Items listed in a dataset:
═══

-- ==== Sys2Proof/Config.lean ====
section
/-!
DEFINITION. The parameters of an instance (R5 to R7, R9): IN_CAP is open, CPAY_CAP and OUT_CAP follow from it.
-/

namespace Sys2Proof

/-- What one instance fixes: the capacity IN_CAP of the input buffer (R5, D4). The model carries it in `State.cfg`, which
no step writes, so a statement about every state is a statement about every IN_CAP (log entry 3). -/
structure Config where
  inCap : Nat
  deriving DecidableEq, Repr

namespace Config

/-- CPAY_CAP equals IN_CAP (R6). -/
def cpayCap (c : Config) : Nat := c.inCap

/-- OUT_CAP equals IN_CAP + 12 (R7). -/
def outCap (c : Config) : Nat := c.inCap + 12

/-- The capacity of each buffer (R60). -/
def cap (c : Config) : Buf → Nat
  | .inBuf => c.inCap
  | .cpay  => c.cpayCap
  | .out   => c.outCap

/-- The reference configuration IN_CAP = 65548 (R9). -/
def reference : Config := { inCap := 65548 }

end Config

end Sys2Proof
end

═══

**TO DO:** State the number of lines in the data above containing the string "cpayCap" and nothing more.

**SOLUTION TO THIS PROBLEM:** 2